Dataset entries:
#####

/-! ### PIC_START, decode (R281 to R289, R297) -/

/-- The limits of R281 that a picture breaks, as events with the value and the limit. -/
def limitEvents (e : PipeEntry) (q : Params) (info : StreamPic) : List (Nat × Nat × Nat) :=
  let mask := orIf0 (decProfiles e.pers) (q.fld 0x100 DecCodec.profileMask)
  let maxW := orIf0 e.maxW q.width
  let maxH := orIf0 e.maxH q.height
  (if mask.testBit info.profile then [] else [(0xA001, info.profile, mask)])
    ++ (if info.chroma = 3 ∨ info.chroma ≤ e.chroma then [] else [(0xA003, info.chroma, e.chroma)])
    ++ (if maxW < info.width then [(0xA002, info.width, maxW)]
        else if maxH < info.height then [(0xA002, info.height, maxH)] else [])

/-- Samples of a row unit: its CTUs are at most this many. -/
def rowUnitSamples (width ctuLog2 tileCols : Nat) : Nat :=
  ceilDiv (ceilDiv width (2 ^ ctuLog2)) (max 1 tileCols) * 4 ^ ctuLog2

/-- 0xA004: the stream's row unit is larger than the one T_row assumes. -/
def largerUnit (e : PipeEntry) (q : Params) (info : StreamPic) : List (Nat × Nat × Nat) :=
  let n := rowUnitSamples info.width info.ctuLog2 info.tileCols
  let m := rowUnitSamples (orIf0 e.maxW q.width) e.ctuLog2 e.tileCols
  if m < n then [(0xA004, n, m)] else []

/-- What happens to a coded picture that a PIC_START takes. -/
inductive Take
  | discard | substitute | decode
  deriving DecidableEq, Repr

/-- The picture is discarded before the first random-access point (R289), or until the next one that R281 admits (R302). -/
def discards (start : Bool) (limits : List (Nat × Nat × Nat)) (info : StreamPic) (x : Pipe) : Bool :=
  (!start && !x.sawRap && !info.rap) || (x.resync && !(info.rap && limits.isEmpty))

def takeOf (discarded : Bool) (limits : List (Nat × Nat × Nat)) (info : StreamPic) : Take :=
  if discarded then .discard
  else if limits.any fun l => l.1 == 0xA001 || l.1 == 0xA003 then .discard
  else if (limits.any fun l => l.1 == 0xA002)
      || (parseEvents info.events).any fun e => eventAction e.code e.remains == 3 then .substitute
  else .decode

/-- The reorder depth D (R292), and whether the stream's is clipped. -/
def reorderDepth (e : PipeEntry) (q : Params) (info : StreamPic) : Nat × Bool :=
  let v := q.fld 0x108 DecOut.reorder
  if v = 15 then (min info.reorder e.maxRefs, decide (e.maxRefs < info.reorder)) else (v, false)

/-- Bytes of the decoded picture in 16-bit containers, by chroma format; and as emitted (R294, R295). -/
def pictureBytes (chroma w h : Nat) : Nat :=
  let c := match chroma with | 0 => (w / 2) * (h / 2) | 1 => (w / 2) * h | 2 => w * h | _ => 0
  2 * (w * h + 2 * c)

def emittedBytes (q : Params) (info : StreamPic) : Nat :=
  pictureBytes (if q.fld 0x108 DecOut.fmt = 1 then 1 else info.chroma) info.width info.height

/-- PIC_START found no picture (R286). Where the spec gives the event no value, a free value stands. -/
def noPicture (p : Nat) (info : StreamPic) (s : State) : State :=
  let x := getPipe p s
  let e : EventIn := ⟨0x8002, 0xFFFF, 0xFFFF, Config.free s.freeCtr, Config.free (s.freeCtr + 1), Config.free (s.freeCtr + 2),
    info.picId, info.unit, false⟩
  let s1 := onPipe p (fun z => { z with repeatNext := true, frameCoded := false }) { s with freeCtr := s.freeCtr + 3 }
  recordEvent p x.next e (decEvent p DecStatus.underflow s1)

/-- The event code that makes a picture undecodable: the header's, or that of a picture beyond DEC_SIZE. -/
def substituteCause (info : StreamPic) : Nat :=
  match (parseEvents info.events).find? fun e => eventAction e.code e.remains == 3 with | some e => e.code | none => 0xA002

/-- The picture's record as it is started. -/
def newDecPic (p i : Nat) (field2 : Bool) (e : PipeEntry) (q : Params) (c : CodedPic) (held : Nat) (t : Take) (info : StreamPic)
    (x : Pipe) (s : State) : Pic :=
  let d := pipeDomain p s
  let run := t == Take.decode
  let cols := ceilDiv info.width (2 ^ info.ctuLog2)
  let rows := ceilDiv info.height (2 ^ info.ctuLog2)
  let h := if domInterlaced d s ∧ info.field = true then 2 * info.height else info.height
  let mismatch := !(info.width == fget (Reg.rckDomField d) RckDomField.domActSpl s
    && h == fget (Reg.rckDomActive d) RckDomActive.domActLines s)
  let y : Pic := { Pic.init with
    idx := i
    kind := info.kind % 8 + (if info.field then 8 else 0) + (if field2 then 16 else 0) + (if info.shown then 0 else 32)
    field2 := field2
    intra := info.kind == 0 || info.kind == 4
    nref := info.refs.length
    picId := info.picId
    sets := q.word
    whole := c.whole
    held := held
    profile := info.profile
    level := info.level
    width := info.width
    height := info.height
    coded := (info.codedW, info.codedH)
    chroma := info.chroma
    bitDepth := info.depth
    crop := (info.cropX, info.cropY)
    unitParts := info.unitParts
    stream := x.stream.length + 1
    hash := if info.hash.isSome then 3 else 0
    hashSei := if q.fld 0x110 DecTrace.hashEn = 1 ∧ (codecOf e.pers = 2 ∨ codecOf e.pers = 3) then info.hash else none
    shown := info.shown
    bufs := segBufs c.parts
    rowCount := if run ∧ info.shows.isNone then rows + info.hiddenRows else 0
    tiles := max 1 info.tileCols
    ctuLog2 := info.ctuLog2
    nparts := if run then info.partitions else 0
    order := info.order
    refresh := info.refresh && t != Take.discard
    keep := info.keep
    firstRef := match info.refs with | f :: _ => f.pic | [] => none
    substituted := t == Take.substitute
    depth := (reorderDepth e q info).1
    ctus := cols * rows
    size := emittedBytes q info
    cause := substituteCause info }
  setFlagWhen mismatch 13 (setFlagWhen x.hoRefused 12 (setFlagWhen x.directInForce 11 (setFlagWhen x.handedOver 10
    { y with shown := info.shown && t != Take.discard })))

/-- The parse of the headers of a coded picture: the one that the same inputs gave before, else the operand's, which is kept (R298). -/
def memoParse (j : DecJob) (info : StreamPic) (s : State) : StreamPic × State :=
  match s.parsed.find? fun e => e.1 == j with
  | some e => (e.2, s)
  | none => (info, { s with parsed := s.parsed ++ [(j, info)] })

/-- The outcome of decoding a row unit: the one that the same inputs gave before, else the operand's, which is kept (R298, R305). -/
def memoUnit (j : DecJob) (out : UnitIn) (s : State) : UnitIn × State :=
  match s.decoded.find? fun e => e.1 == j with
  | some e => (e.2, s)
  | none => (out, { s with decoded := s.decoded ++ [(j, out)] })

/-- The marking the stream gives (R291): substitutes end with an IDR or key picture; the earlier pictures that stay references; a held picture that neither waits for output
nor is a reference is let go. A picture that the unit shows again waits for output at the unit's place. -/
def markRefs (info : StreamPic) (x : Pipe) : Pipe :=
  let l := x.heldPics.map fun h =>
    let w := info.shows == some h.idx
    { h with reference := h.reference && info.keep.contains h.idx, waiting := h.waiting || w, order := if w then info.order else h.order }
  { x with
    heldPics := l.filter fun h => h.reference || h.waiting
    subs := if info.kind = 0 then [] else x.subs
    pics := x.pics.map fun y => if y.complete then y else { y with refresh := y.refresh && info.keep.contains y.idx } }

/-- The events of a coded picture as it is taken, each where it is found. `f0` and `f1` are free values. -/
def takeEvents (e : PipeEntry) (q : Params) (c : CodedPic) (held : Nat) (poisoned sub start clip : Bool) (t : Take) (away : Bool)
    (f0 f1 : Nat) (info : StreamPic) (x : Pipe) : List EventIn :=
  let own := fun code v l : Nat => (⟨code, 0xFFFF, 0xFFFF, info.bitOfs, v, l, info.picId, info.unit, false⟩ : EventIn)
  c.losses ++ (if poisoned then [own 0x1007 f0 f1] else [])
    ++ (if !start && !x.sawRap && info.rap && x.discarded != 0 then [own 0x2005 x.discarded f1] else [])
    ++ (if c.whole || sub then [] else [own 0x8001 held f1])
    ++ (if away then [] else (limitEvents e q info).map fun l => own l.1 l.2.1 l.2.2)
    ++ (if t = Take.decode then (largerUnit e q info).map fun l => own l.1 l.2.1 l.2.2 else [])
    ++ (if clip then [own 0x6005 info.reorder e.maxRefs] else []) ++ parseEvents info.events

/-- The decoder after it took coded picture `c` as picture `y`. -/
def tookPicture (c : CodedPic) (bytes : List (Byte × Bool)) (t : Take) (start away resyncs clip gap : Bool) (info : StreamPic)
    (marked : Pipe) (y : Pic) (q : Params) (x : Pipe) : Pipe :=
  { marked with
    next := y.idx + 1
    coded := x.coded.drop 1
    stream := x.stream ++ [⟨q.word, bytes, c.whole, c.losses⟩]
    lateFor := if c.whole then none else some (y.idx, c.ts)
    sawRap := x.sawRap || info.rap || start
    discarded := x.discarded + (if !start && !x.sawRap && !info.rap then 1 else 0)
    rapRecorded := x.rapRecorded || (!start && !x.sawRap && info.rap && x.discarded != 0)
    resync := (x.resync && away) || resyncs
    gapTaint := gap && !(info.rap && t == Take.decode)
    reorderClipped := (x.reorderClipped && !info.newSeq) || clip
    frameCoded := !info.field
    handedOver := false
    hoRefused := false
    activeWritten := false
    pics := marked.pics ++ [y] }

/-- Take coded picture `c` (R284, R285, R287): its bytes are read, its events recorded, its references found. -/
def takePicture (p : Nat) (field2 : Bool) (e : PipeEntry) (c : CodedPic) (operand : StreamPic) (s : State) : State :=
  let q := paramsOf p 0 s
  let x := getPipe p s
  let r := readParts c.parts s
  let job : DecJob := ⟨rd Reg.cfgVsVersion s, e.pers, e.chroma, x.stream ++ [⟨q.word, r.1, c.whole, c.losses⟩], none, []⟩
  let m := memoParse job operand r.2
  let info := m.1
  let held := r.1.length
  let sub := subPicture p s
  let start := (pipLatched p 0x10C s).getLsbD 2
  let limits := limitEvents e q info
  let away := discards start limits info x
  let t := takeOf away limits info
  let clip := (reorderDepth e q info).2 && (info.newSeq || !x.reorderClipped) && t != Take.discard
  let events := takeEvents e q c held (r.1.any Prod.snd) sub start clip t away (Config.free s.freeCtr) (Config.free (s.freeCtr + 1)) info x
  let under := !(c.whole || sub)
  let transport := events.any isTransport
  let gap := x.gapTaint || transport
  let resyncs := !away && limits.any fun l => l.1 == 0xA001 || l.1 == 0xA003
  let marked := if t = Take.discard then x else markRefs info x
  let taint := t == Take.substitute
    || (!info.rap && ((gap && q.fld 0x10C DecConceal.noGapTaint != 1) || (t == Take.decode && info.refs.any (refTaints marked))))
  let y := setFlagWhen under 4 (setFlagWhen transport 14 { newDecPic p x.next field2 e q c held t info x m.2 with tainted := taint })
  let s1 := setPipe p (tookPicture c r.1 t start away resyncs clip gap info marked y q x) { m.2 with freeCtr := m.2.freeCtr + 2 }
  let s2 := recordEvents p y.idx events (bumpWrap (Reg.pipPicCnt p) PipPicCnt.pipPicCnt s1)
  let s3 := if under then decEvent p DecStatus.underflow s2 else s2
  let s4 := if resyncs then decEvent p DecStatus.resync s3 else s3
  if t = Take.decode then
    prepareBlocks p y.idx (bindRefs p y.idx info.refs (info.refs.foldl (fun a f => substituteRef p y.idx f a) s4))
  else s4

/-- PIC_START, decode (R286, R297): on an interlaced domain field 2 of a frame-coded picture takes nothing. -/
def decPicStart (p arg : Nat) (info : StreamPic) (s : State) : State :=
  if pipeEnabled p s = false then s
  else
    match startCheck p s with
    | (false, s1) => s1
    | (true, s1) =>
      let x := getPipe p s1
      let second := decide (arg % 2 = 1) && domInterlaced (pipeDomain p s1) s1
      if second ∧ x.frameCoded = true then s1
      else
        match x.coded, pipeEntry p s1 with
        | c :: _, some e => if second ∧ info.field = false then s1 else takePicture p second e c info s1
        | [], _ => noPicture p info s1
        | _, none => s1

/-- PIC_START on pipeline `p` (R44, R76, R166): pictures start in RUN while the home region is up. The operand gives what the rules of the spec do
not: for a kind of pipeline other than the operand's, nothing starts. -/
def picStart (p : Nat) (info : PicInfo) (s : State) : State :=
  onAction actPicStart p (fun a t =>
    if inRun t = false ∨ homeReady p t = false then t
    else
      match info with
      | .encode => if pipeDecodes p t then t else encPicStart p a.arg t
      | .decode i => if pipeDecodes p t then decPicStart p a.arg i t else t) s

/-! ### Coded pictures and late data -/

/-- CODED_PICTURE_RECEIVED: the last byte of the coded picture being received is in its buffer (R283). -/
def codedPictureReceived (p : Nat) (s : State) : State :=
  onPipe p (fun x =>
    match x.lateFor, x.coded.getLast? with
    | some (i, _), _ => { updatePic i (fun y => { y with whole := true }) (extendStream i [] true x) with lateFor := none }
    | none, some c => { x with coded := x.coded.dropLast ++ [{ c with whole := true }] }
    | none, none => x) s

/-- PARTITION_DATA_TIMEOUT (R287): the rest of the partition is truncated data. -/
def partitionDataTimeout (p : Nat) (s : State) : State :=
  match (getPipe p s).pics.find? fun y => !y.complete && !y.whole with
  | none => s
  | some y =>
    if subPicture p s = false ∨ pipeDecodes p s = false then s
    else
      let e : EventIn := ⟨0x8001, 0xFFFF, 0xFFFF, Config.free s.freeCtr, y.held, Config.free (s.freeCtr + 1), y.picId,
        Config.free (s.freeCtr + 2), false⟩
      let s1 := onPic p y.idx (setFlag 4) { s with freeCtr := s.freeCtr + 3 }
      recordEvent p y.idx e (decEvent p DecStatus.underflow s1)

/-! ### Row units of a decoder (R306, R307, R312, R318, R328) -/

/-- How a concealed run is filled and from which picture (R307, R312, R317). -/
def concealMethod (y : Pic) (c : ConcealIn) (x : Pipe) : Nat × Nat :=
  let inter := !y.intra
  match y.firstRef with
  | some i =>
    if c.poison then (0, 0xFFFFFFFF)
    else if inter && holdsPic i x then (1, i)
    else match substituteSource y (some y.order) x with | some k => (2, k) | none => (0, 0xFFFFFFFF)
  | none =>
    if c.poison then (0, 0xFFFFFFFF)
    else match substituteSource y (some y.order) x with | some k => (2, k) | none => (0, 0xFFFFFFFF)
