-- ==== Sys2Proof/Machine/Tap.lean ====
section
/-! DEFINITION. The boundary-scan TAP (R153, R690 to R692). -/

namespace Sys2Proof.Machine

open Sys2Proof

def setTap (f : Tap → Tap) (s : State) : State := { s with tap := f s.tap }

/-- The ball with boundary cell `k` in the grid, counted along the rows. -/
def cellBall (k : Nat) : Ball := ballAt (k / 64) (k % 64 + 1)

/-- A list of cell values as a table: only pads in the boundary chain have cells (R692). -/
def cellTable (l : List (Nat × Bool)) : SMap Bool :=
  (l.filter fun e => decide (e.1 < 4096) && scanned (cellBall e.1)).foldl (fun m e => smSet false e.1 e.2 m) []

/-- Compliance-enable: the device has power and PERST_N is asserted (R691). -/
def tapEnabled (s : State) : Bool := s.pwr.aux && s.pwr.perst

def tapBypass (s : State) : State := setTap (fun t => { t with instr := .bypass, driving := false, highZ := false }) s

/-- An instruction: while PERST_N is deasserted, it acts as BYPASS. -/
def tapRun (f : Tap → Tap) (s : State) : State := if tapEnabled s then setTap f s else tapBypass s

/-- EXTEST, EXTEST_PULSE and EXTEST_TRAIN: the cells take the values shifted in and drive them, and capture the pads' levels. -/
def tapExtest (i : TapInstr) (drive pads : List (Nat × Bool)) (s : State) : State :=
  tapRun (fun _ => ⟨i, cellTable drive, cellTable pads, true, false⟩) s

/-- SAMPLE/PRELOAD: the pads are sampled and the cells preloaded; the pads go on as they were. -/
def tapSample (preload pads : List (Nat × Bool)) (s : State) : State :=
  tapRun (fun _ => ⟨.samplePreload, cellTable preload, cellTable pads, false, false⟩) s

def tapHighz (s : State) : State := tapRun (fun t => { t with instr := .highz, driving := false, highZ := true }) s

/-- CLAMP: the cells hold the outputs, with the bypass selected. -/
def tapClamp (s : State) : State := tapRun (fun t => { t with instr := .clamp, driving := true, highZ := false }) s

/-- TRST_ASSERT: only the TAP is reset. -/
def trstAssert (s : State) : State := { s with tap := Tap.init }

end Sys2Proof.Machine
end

#####

• _Your assignment_
Above are the entries. Output exactly the lines beginning with the line that has "beyond DEC_SIZE. -/" and ending with the line that has "hashSei := if".

• _Answer to this problem_
/-- The event code that makes a picture undecodable: the header's, or that of a picture beyond DEC_SIZE. -/
def substituteCause (info : StreamPic) : Nat :=
  match (parseEvents info.events).find? fun e => eventAction e.code e.remains == 3 with | some e => e.code | none => 0xA002

/-- The picture's record as it is started. -/
def newDecPic (p i : Nat) (field2 : Bool) (e : PipeEntry) (q : Params) (c : CodedPic) (held : Nat) (t : Take) (info : StreamPic)
    (x : Pipe) (s : State) : Pic :=
  let d := pipeDomain p s
  let run := t == Take.decode
  let cols := ceilDiv info.width (2 ^ info.ctuLog2)
  let rows := ceilDiv info.height (2 ^ info.ctuLog2)
  let h := if domInterlaced d s ∧ info.field = true then 2 * info.height else info.height
  let mismatch := !(info.width == fget (Reg.rckDomField d) RckDomField.domActSpl s
    && h == fget (Reg.rckDomActive d) RckDomActive.domActLines s)
  let y : Pic := { Pic.init with
    idx := i
    kind := info.kind % 8 + (if info.field then 8 else 0) + (if field2 then 16 else 0) + (if info.shown then 0 else 32)
    field2 := field2
    intra := info.kind == 0 || info.kind == 4
    nref := info.refs.length
    picId := info.picId
    sets := q.word
    whole := c.whole
    held := held
    profile := info.profile
    level := info.level
    width := info.width
    height := info.height
    coded := (info.codedW, info.codedH)
    chroma := info.chroma
    bitDepth := info.depth
    crop := (info.cropX, info.cropY)
    unitParts := info.unitParts
    stream := x.stream.length + 1
    hash := if info.hash.isSome then 3 else 0
    hashSei := if q.fld 0x110 DecTrace.hashEn = 1 ∧ (codecOf e.pers = 2 ∨ codecOf e.pers = 3) then info.hash else none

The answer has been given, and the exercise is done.